Но как только эта полоса сравнительного сознания у него проходила, он
тотчас же впадал в состояние полного младенчества. Тогда они как бы ме-
нялись с Данилой ролями: Данила выполнял по производству зажигалок самую
ответственную работу, а Афанасий делал только то, самое несложное, что
давал ему Данила. Но, конечно, это была уже не работа, а мука и для от-
ца, и для сына. Ночами он вел себя еще более беспокойно. Вообразив медь
великой драгоценностью, он, один, среди спящего дома, носился с нею из
угла в угол, и по квартире, и по двору, перепрятывал ее с места на мес-
то, подглядывал, не следят ли за ним налетчики, чтоб убить его и отнять
у него столь дорогое и нужное для всех сокровище. Или когда среди ночи
вдруг вставала над крышей соседнего сарая медно-желтая с легкой прозе-
ленью луна, безумец приходил в страшное волнение. Он становился на пол
на колени, прятал лицо от луны за край подоконника и жадно горящими гла-
зами в продолжение долгих часов следил за медленным движением в небесном
просторе ночного светила с таким возбуждающим медно-зеленым металличес-
ким отблеском. Стоило луне или месяцу скрыться за соседним сараем, как
Афанасий начинал метаться по комнате, задыхаться, стонать, потом он рвал
все дверные запоры и выбегал на улицу, чтобы итти и итти за околдовавшей
его луной.
И как за ним ни следили, и как его ни запирали на десятки замков, он
все-таки ухитрялся вырываться из дому и отправлялся на поиски меди. Днем
он ходил по людным улицам, выслеживал человека, который закуривал папи-
росу о зажигалку, внезапно нападал на него, валил на землю и отнимал у
него зажигалку.
- Караул! - кричал испуганный хозяин зажигалки. - Держите его, держи-
те!
Афанасия хватали.
- Это моя зажигалка, он ее у меня украл! - говорил он и зажигалки не
отдавал.
Собирался народ, его вели в милицию, там с трудом разжимали его руку
с зажатой в ней зажигалкой, и, продержав несколько дней, выпускали.

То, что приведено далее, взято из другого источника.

-- ==== Sys2Proof/Word.lean ====
section
/-! DEFINITION. Word.lean: the word types of the VX4 and the plain data types that instructions and inputs carry.
Names follow the manual (spec/03_core.md R16 to R22, spec/05_encoding_assembly.md R78). -/

namespace Sys2Proof

abbrev Byte := BitVec 8
abbrev Half := BitVec 16
abbrev Word := BitVec 32
abbrev DWord := BitVec 64
abbrev VWord := BitVec 512

/-- A scalar, vector or bank register number, or a named barrier, by the size of its file (R16). -/
abbrev Reg := Fin 32
abbrev HReg := Fin 16
abbrev KReg := Fin 8
abbrev Tree := Fin 16
abbrev BarName := Fin 512

/-- The element types of page 2 (R78): mod6 codes 0 to 10 in this order. -/
inductive ElemType where
  | f32 | bf16 | f16 | e4m3 | e5m2 | i32 | i16 | i8 | u8 | u16 | u32
  deriving DecidableEq, Repr, Inhabited

/-- The mask field of a maskable vector instruction (R116): SAT, Z and the mask register KM. -/
structure VMod where
  sat : Bool
  z : Bool
  km : KReg
  deriving DecidableEq, Repr, Inhabited

/-- Tile types of the matrix slice (R129, ACC). -/
inductive AccType where
  | f32 | bf16 | f16 | i32
  deriving DecidableEq, Repr, Inhabited

/-- Output types of mdrq (R129). -/
inductive DrqType where
  | i8 | u8 | i16
  deriving DecidableEq, Repr, Inhabited

/-- Combine operations of xrecva (R179). -/
inductive CombOp where
  | add | max | min | or | and
  deriving DecidableEq, Repr, Inhabited

/-- Operations of the reduction tree (R187). -/
inductive RedOp where
  | add | max | min | and | or | bar
  deriving DecidableEq, Repr, Inhabited

/-- The B4 element types (R47, field T). -/
inductive B4Type where
  | int4 | e2m1 | pow2 | hyb
  deriving DecidableEq, Repr, Inhabited

/-- Trap causes (R20). `pfx` is the cause PREFIX. -/
inductive Cause where
  | illegal | pfx | priv | phase | slot | late | straggler | barrierOver | accHeld | accBank
  | handle | align | localRange | view | heapSpill | engine | grant | break_ | eccUncorr | monitor
  deriving DecidableEq, Repr, Inhabited

/-- The code of a cause (R20). -/
def Cause.code : Cause → Nat
  | .illegal => 0x01 | .pfx => 0x02 | .priv => 0x03 | .phase => 0x04 | .slot => 0x05
  | .late => 0x06 | .straggler => 0x07 | .barrierOver => 0x08 | .accHeld => 0x09 | .accBank => 0x0A
  | .handle => 0x0B | .align => 0x0C | .localRange => 0x0D | .view => 0x0E | .heapSpill => 0x0F
  | .engine => 0x10 | .grant => 0x11 | .break_ => 0x12 | .eccUncorr => 0x13 | .monitor => 0x14

/-- The control registers of R18. -/
inductive Csr where
  | status | tvec | epc | cause | eaddr | eword | scratch | core | lcore | ncore | tile | part | chip
  | phase | lphase | stragg | xerr | xmiss | cyc | cych | xcyc | fmode | sbase | launch | slew | mcheck
  | accmap | spillmap | tv | lbudget | lmargin | vpcfg | vpst | ecfg | age | thot | tmig | snapctl | snapseq
  deriving DecidableEq, Repr, Inhabited

/-- The number of a control register (R18). -/
def Csr.number : Csr → BitVec 6
  | .status => 0x00 | .tvec => 0x01 | .epc => 0x02 | .cause => 0x03 | .eaddr => 0x04 | .eword => 0x05
  | .scratch => 0x06 | .core => 0x08 | .lcore => 0x09 | .ncore => 0x0A | .tile => 0x0B | .part => 0x0C
  | .chip => 0x0D | .phase => 0x10 | .lphase => 0x11 | .stragg => 0x12 | .xerr => 0x13 | .xmiss => 0x14
  | .cyc => 0x15 | .cych => 0x16 | .xcyc => 0x17 | .fmode => 0x18 | .sbase => 0x19 | .launch => 0x1A
  | .slew => 0x1C | .mcheck => 0x20 | .accmap => 0x21 | .spillmap => 0x22 | .tv => 0x28 | .lbudget => 0x29
  | .lmargin => 0x2A | .vpcfg => 0x30 | .vpst => 0x31 | .ecfg => 0x32 | .age => 0x33 | .thot => 0x34
  | .tmig => 0x35 | .snapctl => 0x36 | .snapseq => 0x37

/-- All control registers, in the order of R18. -/
def Csr.all : List Csr :=
  [.status, .tvec, .epc, .cause, .eaddr, .eword, .scratch, .core, .lcore, .ncore, .tile, .part, .chip,
   .phase, .lphase, .stragg, .xerr, .xmiss, .cyc, .cych, .xcyc, .fmode, .sbase, .launch, .slew, .mcheck,
   .accmap, .spillmap, .tv, .lbudget, .lmargin, .vpcfg, .vpst, .ecfg, .age, .thot, .tmig, .snapctl, .snapseq]

/-- A TLB entry (R231), its reserved fields left out because they read as zero (R4). -/
structure TlbEntry where
  valid : Bool := false
  w : Bool := false
  d : Bool := false
  sz : Fin 4 := 0
  asid : Byte := 0
  vpn : Word := 0
  ppn : Word := 0
  key : BitVec 10 := 0
  deriving DecidableEq, Repr, Inhabited

/-- One participant's contribution to a reduction (R163): its logical core, operation, type, SAT, lane count, lanes. -/
structure RedContrib where
  lcore : Nat
  op : RedOp
  type : ElemType
  sat : Bool
  n : Nat
  lanes : List Word
  deriving DecidableEq, Repr, Inhabited

/-- What one receiver of an optical path measured (R300): margin in tenths of a dB, CRC failures. -/
structure RxMeas where
  margin : Int
  crc : Nat
  deriving DecidableEq, Repr, Inhabited

/-- An allowance {granting chip, WIN, OFF, LEN, TAG} (R331), and the chip it is granted to. -/
structure Allowance where
  granter : Nat := 0
  grantee : Nat := 0
  win : Nat := 0
  off : Nat := 0
  len : Nat := 0
  tag : Half := 0
  deriving DecidableEq, Repr, Inhabited

/-- The class of a packet (R324): the first four are requests. -/
inductive PacketClass where
  | put | get | allowance | deregNotice | ack | readData | needAllowance | deregAnswer | reject
  deriving DecidableEq, Repr, Inhabited

def PacketClass.request : PacketClass → Bool
  | .put | .get | .allowance | .deregNotice => true
  | .ack | .readData | .needAllowance | .deregAnswer | .reject => false

/-- A packet between chips (R324): its header, with the number that the chip it is for or from gave the operation, and what
its payload says. Of a put or of read data the payload is the bytes from `pos` on, of `len` in all; `bad` are its 16-byte
units, counted in the whole, that are not sent (R330). In an acknowledgement `len` is the bytes moved. -/
structure Packet where
  cls : PacketClass := .put
  dest : Nat := 0
  origin : Nat := 0
  tv : Option Half := none
  op : Nat := 0
  win : Nat := 0
  off : Nat := 0
  len : Nat := 0
  pos : Nat := 0
  status : Nat := 0
  aperture : Bool := false
  allow : Option Allowance := none
  data : List Byte := []
  bad : List Nat := []
  deriving DecidableEq, Repr, Inhabited

/-- The last packet of its class for its operation. -/
def Packet.last (k : Packet) : Bool :=
  match k.cls with
  | .put | .readData => decide (k.len ≤ k.pos + k.data.length)
  | _ => true

/-- What a frame carries (R321, R337, R338). -/
inductive Line where
  | packet (k : Packet)
  | drainMarker
  | commitMarker (v : Half)
  deriving DecidableEq, Repr, Inhabited

/-- The mode of a tile gate (R214). -/
inductive GateMode where
  | retain | off
  deriving DecidableEq, Repr, Inhabited

/-- The settings firmware gives a partition (R190), and whether its service firmware runs with fault notices on (R217). -/
structure PartSettings where
  tiles : List Nat := []
  stragg : Word := 0
  mcheck : Bool := false
  preemptLimit : Nat := 1
  lbudget : Nat := 0
  notices : Bool := false
  runtime : List Byte := []
  deriving DecidableEq, Repr, Inhabited

/-- The memory a data error arises in (R239, R240). -/
inductive MemKind where
  | local_ | acc | lpddr | host
  deriving DecidableEq, Repr, Inhabited

/-- What another core of the tile row shows this core over the row's wires (R33, R34, R139, R140): its column, the
size code of an mgang it waits at, its gang size code, the matrix instruction it waits with (fn, mod6) and, where it
leads, its A slot with the slot's view and scale bytes; whether it waits at mfollow, leads or follows. -/
structure RowCore where
  col : Fin 4
  gang : Option (Fin 3) := none
  gsz : Fin 3 := 0
  op : Option (Nat × BitVec 6) := none
  slotView : Nat := 0
  slot : List Byte := []
  scales : List Byte := []
  wantsFollow : Bool := false
  following : Bool := false
  deriving DecidableEq, Repr, Inhabited

/-- What a step of another agent carries with it (log 1). Each step reads the fields that its meaning names; the rest
stay at their defaults. -/
structure Input where
  /-- The number that says what the step is about: a place in the copy FIFO, a TLB entry, a grant, a wavelength, a
  collective, a slot, a counter, an index. -/
  n : Nat := 0
  status : Nat := 0
  port : Fin 32 := 0
  peerPort : Nat := 0
  chip : Nat := 0
  seq : Nat := 0
  op : Nat := 0
  win : Nat := 0
  off : Nat := 0
  len : Nat := 0
  addr : Nat := 0
  value : Word := 0
  flag : Bool := false
  flag2 : Bool := false
  tree : Tree := 0
  data : List Byte := []
  msgs : List DWord := []
  nums : List Nat := []
  pairs : List (Nat × Nat) := []
  contribs : List RedContrib := []
  meas : List (Nat × List RxMeas) := []
  tlb : TlbEntry := {}
  allow : Option Allowance := none
  packet : Packet := {}
  cfg : PartSettings := {}
  /-- a signed image, from the first byte of its header on -/
  img : List Byte := []
  mem : MemKind := .local_
  gate : GateMode := .retain
  temps : List Int := []
  /-- losses that firmware measures: source, lane, tile, tenths of a dB -/
  losses : List (Nat × Nat × Nat × Nat) := []
  row : Option (List RowCore) := none
  stream : List (Word × List Half) := []
  deriving DecidableEq, Repr, Inhabited

end Sys2Proof
end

Придя домой, Афанасий, вместо того, чтобы отдохнуть, брал лопату и
принимался рыть землю во дворе, в одном месте, другом, везде. Сбегалась
семья, поднимала на Афанасия крик, что он испортил весь двор, пыталась
отнять у него лопату. Афанасий оказывал сопротивление и упорно твердил,
что в земле у него запрятаны зажигалки.
Он и на самом деле имел обыкновение уворовывать целые зажигалки или
их части у Данилы и прятать их во всех потайных местах.

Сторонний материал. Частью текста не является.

/-- R form with the named register fields and no XM. -/
def r (d a b : Bool) : Use :=
  { d := d, a := a, b := b, fn := true, xi := false, xr := true, xm := .none, c := false, mod5 := false }
def rrr : Use := r true true true
def rr : Use := r true true false
def rd : Use := r true false false
def ra : Use := r false true false
def rab : Use := r false true true
def r0 : Use := r false false false
def rbOnly : Use := r false false true
def rrrc : Use := { rrr with xm := .required, c := true }
def v3 : Use := { rrr with xm := .optional, mod5 := true }
def v2 : Use := { rr with xm := .optional, mod5 := true }
/-- R119, R120: vsel takes mod5 = 0 only, and another value is a value that it does not accept. -/
def vsel : Use := { rrr with xm := .required, c := true, mod5 := true }
def v3c : Use := { rrr with xm := .required, c := true, mod5 := true }
def red : Use := { rrr with xm := .optional, c := true, mod5 := true }
def raImm : Use := { ra with xi := true }
def rdImm : Use := { rd with xi := true }
/-- I form, d and a registers. -/
def imm : Use := { rr with fn := false, xi := true }
def shift : Use := { rr with fn := false }
/-- I form, d a sub-operation, length class, lane or port. -/
def subA : Use := { ra with fn := false, xi := true }
def sub0 : Use := { r0 with fn := false, xi := true }
def subAm : Use := { subA with xm := .required, mod5 := true }
def branch : Use := { ra with fn := false, xi := true }
def jump : Use := { r0 with fn := false, xi := true, xr := false }

/-- R66 rules 3 to 6 for an entry. -/
def check (u : Use) (f : Fields) : Option DecodeError :=
  if (f.xi ≠ [] ∧ u.xi = false) ∨ (f.xr = true ∧ u.xr = false) then some .form
  else if f.xm = true ∧ u.xm = .none then some .strayField
  else if f.xm = false ∧ u.xm = .required then some .needXm
  else if (f.dhi ≠ 0 ∧ u.d = false) ∨ (f.ahi ≠ 0 ∧ u.a = false) ∨ (f.bhi ≠ 0 ∧ u.b = false)
      ∨ (f.fnhi ≠ 0 ∧ u.fn = false) ∨ (f.c ≠ 0 ∧ u.c = false) ∨ (f.mod5 ≠ 0 ∧ u.mod5 = false) then some .strayField
  else none

end Use

/-- R88, R89: page 0, MAJ 0x0. -/
def entryP0M0 (f : Fields) : Option (Use × Option Instr) :=
  match f.fn.toNat with
  | 0 => some (.rrr, f.mz (.add f.d f.a f.b))
  | 1 => some (.rrr, f.mz (.sub f.d f.a f.b))
  | 2 => some (.rrr, f.mz (.and f.d f.a f.b))
  | 3 => some (.rrr, f.mz (.or f.d f.a f.b))
  | 4 => some (.rrr, f.mz (.xor f.d f.a f.b))
  | 5 => some (.rrr, f.mz (.shl f.d f.a f.b))
  | 6 => some (.rrr, f.mz (.shr f.d f.a f.b))
  | 7 => some (.rrr, f.mz (.sra f.d f.a f.b))
  | 8 => some (.rrr, f.mz (.slt f.d f.a f.b))
  | 9 => some (.rrr, f.mz (.sltu f.d f.a f.b))
  | 10 => some (.rrr, f.mz (.seq f.d f.a f.b))
  | 11 => some (.rrr, f.mz (.sne f.d f.a f.b))
  | 12 => some (.rrr, f.mz (.min f.d f.a f.b))
  | 13 => some (.rrr, f.mz (.max f.d f.a f.b))
  | 14 => some (.rrr, f.mz (.minu f.d f.a f.b))
  | 15 => some (.rrr, f.mz (.maxu f.d f.a f.b))
  | 16 => some (.rrr, f.mz (.mul f.d f.a f.b))
  | 17 => some (.rrr, f.mz (.mulh f.d f.a f.b))
  | 18 => some (.rrr, f.mz (.mulhu f.d f.a f.b))
  | 19 => some (.rrr, f.mz (.div f.d f.a f.b))
  | 20 => some (.rrr, f.mz (.divu f.d f.a f.b))
  | 21 => some (.rrr, f.mz (.rem f.d f.a f.b))
  | 22 => some (.rrr, f.mz (.remu f.d f.a f.b))
  | 23 => some (.rrrc, f.mz (.madd f.d f.a f.b f.creg))
  | 24 => some (.rr, f.b0 (f.mz (.clz f.d f.a)))
  | 25 => some (.rr, f.b0 (f.mz (.ctz f.d f.a)))
  | 26 => some (.rr, f.b0 (f.mz (.popc f.d f.a)))
  | 27 => some (.rr, f.b0 (f.mz (.sextB f.d f.a)))
  | 28 => some (.rr, f.b0 (f.mz (.sextH f.d f.a)))
  | 29 => some (.rr, f.b0 (f.mz (.zextB f.d f.a)))
  | 30 => some (.rr, f.b0 (f.mz (.zextH f.d f.a)))
  | 31 => some (.rrrc, f.mz (.sel f.d f.a f.b f.creg))
  | _ => none

/-- R92: page 0, MAJ 0xB, the indexed accesses. -/
def entryP0MB (f : Fields) : Option (Use × Option Instr) :=
  match f.fn.toNat with
  | 0 => some (.rrr, f.mz (.ldB f.d f.a f.b))
  | 1 => some (.rrr, f.mz (.ldBu f.d f.a f.b))
  | 2 => some (.rrr, f.mz (.ldH f.d f.a f.b))
  | 3 => some (.rrr, f.mz (.ldHu f.d f.a f.b))
  | 4 => some (.rrr, f.mz (.ldWx f.d f.a f.b))
  | 5 => some (.rrr, f.mz (.stB f.d f.a f.b))
  | 6 => some (.rrr, f.mz (.stH f.d f.a f.b))
  | 7 => some (.rrr, f.mz (.stWx f.d f.a f.b))
  | _ => none

/-- R94: page 0, MAJ 0xC, the branches; cond is the field at bits 8:6. Conditions 6 and 7 are no fn and no I-form selector:
rules 5 and 6 of R66 apply to them as to the others (log 14). -/
def entryP0MC (f : Fields) : Option (Use × Option Instr) :=
  match f.alo.toNat with
  | 0 => some (.branch, f.mz (.bz f.ba f.imm26))
  | 1 => some (.branch, f.mz (.bnz f.ba f.imm26))
  | 2 => some (.branch, f.mz (.bltz f.ba f.imm26))
  | 3 => some (.branch, f.mz (.bgez f.ba f.imm26))
  | 4 => some (.branch, f.mz (.bgtz f.ba f.imm26))
  | 5 => some (.branch, f.mz (.blez f.ba f.imm26))
  | _ => some (.branch, none)

/-- R97, R98, R100: page 0, MAJ 0xE. -/
def entryP0ME (f : Fields) : Option (Use × Option Instr) :=
  match f.fn.toNat with
  | 0 => some (.ra, f.d0 (f.b0 (f.mz (.jr f.a))))
  | 1 => some (.ra, f.d0 (f.b0 (f.mz (.jalr f.a))))
  | 2 => some (.raImm, f.mz (.loop f.a f.num26db))
  | 3 => some (.rdImm, (f.csr f.num26ab).bind fun n => f.mz (.csrr f.d n))
  | 4 => some (.raImm, (f.csr f.num26db).bind fun n => f.mz (.csrw n f.a))
  | 5 => some (.raImm, (f.csr f.num26db).bind fun n => f.mz (.csrs n f.a))
  | 6 => some (.raImm, (f.csr f.num26db).bind fun n => f.mz (.csrc n f.a))
  | _ => none

/-- R72: page 0. -/
def entryP0 (f : Fields) : Option (Use × Option Instr) :=
  match f.maj.toNat with
  | 0x0 => entryP0M0 f
  | 0x1 => some (.imm, f.mz (.addi f.d f.a f.imm26))
  | 0x2 => some (.imm, f.mz (.andi f.d f.a f.imm26))
  | 0x3 => some (.imm, f.mz (.ori f.d f.a f.imm26))
  | 0x4 => some (.imm, f.mz (.xori f.d f.a f.imm26))
  | 0x5 => some (.imm, f.mz (.slti f.d f.a f.imm26))
  | 0x6 => some (.imm, f.mz (.sltiu f.d f.a f.imm26))
  | 0x7 => if f.imm6.getLsbD 5 then none else some (.shift, f.mz (.shli f.d f.a f.sh))
  | 0x8 => some (.shift, f.m0 (if f.imm6.getLsbD 5 then some (.srai f.d f.a f.sh) else some (.shri f.d f.a f.sh)))
  | 0x9 => some (.imm, f.mz (.ldW f.d f.a f.imm26))
  | 0xA => some (.imm, f.mz (.stW f.d f.a f.imm26))
  | 0xB => entryP0MB f
  | 0xC => entryP0MC f
  | 0xD => some (.jump, f.mz (if f.jl then .jal f.imm31 else .j f.imm31))
  | 0xE => entryP0ME f
  | _ => none

/-- R110: page 1, MAJ 0x0, the handles. -/
def entryP1M0 (f : Fields) : Option (Use × Option Instr) :=
  match f.fn.toNat with
  | 0 => some (.rr, f.b0 (f.hd.bind fun d => f.mz (.hset d f.a)))
  | 1 => some (.rr, f.ha.bind fun a => f.mz (.hget f.d a f.blo.toFin))
  | 2 => some (.rr, f.b0 (f.hd.bind fun d => f.mz (.hwaitf d f.a)))
  | 3 => some (.rr, f.b0 (f.hd.bind fun d => f.mz (.hwaite d f.a)))
  | 4 => some (.rr, f.b0 (f.hd.bind fun d => f.mz (.hadvc d f.a)))
  | 5 => some (.rr, f.b0 (f.hd.bind fun d => f.mz (.hadvp d f.a)))
  | 6 => some (.rd, f.a0 (f.b0 (f.hd.bind fun d => f.mz (.hreset d))))
  | _ => none

/-- R174: page 1, MAJ 0x1, the named barriers; d is the sub-operation. It selects in the I form, so that an unlisted one has
no entry for rules 5 and 6 of R66 is the model's choice (log 14). -/
def entryP1M1 (f : Fields) : Option (Use × Option Instr) :=
  match f.dlo.toNat with
  | 0 => some (.subA, f.bar.bind fun n => f.mz (.barm f.a n))
  | 1 => some (.sub0, f.a0 (f.bar.bind fun n => f.mz (.barr n)))
  | 2 => some (.subA, f.bar.bind fun n => f.mz (.bwait f.a n))
  | 3 => some (.subA, f.bar.bind fun n => f.mz (.btest f.a n))
  | 4 => some (.subA, f.bar.bind fun n => f.mz (.bstat f.a n))
  | 5 => some (.subA, f.bar.bind fun n => f.mz (.bexp f.a n))
  | 6 => some (.sub0, f.a0 (f.bar.bind fun n => f.mz (.binv n)))
  | _ => none

/-- R173: page 1, MAJ 0x2, the mailbox. -/
def entryP1M2 (f : Fields) : Option (Use × Option Instr) :=
  match f.fn.toNat with
  | 0 => some (.rd, f.a0 (f.b0 (f.mz (.wmsg f.d))))
  | 1 => some (.rr, f.b0 (f.mz (.rmsg f.d f.a)))
  | 2 => some (.rd, f.a0 (f.b0 (f.mz (.mcnt f.d))))
  | 3 => some (.rab, f.d0 (f.mz (.msend f.a f.b)))
  | _ => none

/-- R171: page 1, MAJ 0x3, wait-on-address. -/
def entryP1M3 (f : Fields) : Option (Use × Option Instr) :=
  match f.fn.toNat with
  | 0 => some (.rr, f.b0 (f.mz (.waita f.d f.a)))
  | 1 => some (.ra, f.d0 (f.b0 (f.mz (.clra f.a))))
  | 2 => some (.rr, f.b0 (f.mz (.monn f.d f.a)))
  | _ => none

/-- R119: page 2, MAJ 0x0, vector arithmetic. -/
def entryP2M0 (f : Fields) : Option (Use × Option Instr) :=
  match f.fn.toNat with
  | 0 => some (.v3, f.et.map fun t => .vadd t f.d f.a f.b f.vm)
  | 1 => some (.v3, f.et.map fun t => .vsub t f.d f.a f.b f.vm)
  | 2 => some (.v3, f.et.map fun t => .vmul t f.d f.a f.b f.vm)
  | 3 => some (.v3, f.et.map fun t => .vmin t f.d f.a f.b f.vm)
  | 4 => some (.v3, f.et.map fun t => .vmax t f.d f.a f.b f.vm)
  | 5 => some (.v3, f.et.map fun t => .vand t f.d f.a f.b f.vm)
  | 6 => some (.v3, f.et.map fun t => .vor t f.d f.a f.b f.vm)
  | 7 => some (.v3, f.et.map fun t => .vxor t f.d f.a f.b f.vm)
  | 8 => some (.v3c, f.et.map fun t => .vfma t f.d f.a f.b f.creg f.vm)
  | 9 => some (.v2, f.b0 (f.et.map fun t => .vabs t f.d f.a f.vm))
  | 10 => some (.v2, f.b0 (f.et.map fun t => .vneg t f.d f.a f.vm))
  | 11 => some (.v3, f.et.map fun t => .vshl t f.d f.a f.b f.vm)
  | 12 => some (.v3, f.et.map fun t => .vshr t f.d f.a f.b f.vm)
  | 13 => some (.v3, f.et.map fun t => .vsra t f.d f.a f.b f.vm)
  | 14 => some (.vsel, f.et.bind fun t => f.kc.bind fun c => if f.mod5 = 0 then some (.vsel t f.d f.a f.b c) else none)
  | 15 => some (.v3, f.et.bind fun t => f.kd.map fun d => .vcmpeq t d f.a f.b f.vm)
  | 16 => some (.v3, f.et.bind fun t => f.kd.map fun d => .vcmplt t d f.a f.b f.vm)
  | 17 => some (.v3, f.et.bind fun t => f.kd.map fun d => .vcmple t d f.a f.b f.vm)
  | 18 => some (.v2, f.b0 (f.et.map fun t => .vexp t f.d f.a f.vm))
  | 19 => some (.v2, f.b0 (f.et.map fun t => .vrcp t f.d f.a f.vm))
  | 20 => some (.v2, f.b0 (f.et.map fun t => .vrsqrt t f.d f.a f.vm))
  | 21 => some (.v3, f.et.map fun t => .vsat t f.d f.a f.b f.vm)
  | _ => none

Потом он повадился выпрашивать зажигалки у прохожих или специально
для этого ходил по дворам. Позвонит в парадную дверь, ему отворят.
- Что вам?
- Дайте зажигалку.
- Что-о?..
- Зажигалку.
Одни с громом захлопывали перед ним дверь, другие, принимая его за
нищего, выносили ему кусочек хлеба, третьи думали, что чудак просит за-
курить.
- На, - выносили они ему зажигалку и ждали.
Афанасий совал зажигалку в карман и делал попытку скрыться.
- Воры! - кричал он, когда у него отнимали чужую зажигалку. - Воры! -
кричал он и на народ, обыкновенно сбегающийся на такие скандалы в очень
большом числе. - Кто такого, как я, обидит, тот пропадет!
Народ, видевший в Афанасии человека необыкновенного, принимал его
последние слова за прорицание. И в карманы сумасшедшего со всех сторон
совали мелкие деньги, булки, кусочки сахару, яблоки... Старухи при этом
крестились.
На Афанасия нередко приходили с жалобами, что поймали его, когда он
отвинчивал у парадных дверей медную ручку; однажды его привели домой ок-
ровавленного, избитого и рассказали, что среди ночи застали его на бал-
коне за подпиливанием медных перил. Домашних он не слушался, и они все
чаще в обращении с ним прибегали к побоям. Он много ел, обрюзг, опух,
оброс, был очень тяжел, и чтобы сдвинуть его с места, иногда возле него
стояли и били его кулаками в спину, как в стену, и Марья и Груня.
- Ишь, проклятый. Не хочет итти.
Они немного отдыхали, потом принимались снова его бить. Часто призы-
вали себе на помощь и Данилу. Данила тоже бил. А у Афанасия, когда его
били, было такое выражение, как будто он и сознавал, что напроказил, но
помочь горю при всем своем желании никак не мог, а только стоял, жался и
по-детски испуганно моргал глазами на каждый занесенный над ним кулак.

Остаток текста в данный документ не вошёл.